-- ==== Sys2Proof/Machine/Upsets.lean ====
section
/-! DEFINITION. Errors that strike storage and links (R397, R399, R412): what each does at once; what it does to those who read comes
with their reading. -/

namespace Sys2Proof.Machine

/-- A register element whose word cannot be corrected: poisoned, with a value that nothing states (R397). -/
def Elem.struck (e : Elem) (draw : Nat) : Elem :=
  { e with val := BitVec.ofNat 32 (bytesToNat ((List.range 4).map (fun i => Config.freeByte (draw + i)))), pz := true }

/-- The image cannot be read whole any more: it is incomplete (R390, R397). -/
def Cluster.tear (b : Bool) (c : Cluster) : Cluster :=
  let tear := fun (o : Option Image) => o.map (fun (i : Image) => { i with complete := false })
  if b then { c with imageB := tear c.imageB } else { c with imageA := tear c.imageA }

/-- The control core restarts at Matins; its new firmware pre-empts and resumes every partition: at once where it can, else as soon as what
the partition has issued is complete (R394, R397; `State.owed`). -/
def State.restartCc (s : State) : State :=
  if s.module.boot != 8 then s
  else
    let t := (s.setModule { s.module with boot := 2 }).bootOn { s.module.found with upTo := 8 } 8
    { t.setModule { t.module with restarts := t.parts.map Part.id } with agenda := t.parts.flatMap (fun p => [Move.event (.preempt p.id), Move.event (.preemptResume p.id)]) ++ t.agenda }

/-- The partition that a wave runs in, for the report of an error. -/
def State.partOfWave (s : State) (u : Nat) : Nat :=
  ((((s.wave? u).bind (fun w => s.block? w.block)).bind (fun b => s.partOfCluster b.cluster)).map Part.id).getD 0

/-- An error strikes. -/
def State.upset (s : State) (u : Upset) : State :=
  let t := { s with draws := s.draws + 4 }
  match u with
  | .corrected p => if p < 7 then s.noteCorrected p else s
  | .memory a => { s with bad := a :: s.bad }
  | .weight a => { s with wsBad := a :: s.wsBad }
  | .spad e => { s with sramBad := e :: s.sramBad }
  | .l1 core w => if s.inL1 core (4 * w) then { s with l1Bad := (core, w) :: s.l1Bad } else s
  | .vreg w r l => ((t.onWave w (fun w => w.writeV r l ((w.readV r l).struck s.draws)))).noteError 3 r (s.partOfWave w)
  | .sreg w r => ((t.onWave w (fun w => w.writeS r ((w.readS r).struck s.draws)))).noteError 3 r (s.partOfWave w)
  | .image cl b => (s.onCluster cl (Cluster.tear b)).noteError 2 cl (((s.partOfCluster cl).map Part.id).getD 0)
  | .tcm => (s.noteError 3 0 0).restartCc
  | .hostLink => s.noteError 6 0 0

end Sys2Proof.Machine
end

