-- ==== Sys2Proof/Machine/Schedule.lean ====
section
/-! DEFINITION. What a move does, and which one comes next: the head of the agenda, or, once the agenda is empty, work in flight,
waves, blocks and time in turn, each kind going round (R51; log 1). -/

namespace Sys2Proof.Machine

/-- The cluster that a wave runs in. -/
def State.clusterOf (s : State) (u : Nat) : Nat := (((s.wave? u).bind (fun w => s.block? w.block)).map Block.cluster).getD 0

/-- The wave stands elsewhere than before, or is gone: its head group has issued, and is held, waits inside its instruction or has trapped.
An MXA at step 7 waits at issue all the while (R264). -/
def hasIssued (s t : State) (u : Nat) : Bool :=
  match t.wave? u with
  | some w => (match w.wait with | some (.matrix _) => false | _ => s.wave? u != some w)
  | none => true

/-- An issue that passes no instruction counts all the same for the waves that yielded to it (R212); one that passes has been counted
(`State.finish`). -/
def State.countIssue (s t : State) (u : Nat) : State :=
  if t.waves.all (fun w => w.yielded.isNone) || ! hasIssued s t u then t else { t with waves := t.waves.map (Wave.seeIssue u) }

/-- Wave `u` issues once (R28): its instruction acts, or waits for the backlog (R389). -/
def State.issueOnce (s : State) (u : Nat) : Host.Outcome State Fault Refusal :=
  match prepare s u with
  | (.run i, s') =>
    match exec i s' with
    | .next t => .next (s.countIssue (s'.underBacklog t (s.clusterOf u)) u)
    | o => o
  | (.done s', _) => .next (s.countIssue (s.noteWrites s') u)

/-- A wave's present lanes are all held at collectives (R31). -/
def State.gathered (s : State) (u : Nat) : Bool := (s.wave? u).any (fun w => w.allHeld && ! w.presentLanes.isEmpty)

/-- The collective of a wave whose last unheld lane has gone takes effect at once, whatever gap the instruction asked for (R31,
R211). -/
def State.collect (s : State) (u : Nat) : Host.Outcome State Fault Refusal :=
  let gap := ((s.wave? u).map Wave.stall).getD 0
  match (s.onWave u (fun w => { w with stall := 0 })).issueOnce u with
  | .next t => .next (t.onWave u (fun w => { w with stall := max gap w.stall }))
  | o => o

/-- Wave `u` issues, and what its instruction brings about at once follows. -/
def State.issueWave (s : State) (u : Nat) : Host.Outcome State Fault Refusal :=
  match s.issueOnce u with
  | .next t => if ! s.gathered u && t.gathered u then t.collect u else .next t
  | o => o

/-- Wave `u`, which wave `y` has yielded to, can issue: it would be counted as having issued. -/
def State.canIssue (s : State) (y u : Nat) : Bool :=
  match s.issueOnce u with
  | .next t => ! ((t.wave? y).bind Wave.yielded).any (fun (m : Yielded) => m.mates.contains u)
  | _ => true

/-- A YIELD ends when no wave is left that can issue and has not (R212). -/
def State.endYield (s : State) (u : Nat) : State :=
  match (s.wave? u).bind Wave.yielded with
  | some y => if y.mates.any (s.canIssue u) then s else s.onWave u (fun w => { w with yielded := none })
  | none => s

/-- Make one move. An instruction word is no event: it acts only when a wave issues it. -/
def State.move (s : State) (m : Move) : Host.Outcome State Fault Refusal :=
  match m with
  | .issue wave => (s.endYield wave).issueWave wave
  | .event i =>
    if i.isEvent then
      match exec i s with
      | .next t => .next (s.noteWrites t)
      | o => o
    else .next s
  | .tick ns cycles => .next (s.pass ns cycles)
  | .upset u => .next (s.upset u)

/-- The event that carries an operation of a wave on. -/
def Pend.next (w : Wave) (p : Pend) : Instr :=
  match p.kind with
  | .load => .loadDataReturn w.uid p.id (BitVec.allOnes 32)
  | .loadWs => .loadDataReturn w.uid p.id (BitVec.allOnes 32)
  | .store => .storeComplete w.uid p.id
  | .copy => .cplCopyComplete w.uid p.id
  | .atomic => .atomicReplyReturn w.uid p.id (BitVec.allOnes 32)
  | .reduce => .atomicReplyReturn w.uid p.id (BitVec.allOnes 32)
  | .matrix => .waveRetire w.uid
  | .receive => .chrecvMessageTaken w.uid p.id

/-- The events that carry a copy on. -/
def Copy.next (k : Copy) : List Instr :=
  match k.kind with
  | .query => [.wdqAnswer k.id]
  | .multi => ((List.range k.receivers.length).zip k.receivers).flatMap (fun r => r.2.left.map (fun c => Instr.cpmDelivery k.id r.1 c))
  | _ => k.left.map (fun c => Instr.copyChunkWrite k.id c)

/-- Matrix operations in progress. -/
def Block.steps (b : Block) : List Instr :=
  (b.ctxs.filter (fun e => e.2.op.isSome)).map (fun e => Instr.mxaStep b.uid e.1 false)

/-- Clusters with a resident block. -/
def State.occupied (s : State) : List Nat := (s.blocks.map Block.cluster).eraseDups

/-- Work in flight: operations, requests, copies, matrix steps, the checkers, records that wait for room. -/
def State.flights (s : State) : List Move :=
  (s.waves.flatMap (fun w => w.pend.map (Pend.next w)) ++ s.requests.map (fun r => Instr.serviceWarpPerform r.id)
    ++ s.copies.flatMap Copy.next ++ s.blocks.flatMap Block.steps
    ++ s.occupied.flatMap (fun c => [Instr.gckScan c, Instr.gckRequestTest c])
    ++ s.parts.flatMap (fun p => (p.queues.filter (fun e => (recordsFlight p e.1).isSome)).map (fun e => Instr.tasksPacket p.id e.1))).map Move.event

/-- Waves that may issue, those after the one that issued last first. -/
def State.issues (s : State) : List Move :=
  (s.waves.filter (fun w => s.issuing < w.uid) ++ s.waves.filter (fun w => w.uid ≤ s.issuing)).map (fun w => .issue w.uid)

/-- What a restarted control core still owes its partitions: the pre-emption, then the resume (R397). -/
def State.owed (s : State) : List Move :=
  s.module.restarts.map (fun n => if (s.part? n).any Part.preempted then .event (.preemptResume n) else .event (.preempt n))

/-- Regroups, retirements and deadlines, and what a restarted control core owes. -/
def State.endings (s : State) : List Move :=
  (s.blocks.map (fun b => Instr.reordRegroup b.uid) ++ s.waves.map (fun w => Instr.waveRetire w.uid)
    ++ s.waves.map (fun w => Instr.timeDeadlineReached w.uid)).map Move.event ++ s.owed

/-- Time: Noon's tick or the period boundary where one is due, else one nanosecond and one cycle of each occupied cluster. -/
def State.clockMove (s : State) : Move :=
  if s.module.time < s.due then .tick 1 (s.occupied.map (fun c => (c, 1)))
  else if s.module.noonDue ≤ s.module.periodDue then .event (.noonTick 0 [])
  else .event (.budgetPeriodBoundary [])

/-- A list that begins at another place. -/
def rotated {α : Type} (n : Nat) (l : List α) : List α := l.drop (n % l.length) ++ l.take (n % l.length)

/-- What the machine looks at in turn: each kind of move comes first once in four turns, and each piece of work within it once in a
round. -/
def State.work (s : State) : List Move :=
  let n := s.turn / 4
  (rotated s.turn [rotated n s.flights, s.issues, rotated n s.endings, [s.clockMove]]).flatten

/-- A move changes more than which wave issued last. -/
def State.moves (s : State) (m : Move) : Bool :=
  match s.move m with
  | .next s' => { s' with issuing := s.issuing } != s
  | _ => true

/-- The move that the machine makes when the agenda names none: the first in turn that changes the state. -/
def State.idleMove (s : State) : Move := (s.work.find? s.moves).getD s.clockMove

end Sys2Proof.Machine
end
-*-
The answer is the lines above between the line holding "not (R212). -/" and the line holding "issues it. -/", inclusive, each written out exactly, and no others.

/-- A YIELD ends when no wave is left that can issue and has not (R212). -/
def State.endYield (s : State) (u : Nat) : State :=
  match (s.wave? u).bind Wave.yielded with
  | some y => if y.mates.any (s.canIssue u) then s else s.onWave u (fun w => { w with yielded := none })
  | none => s

/-- Make one move. An instruction word is no event: it acts only when a wave issues it. -/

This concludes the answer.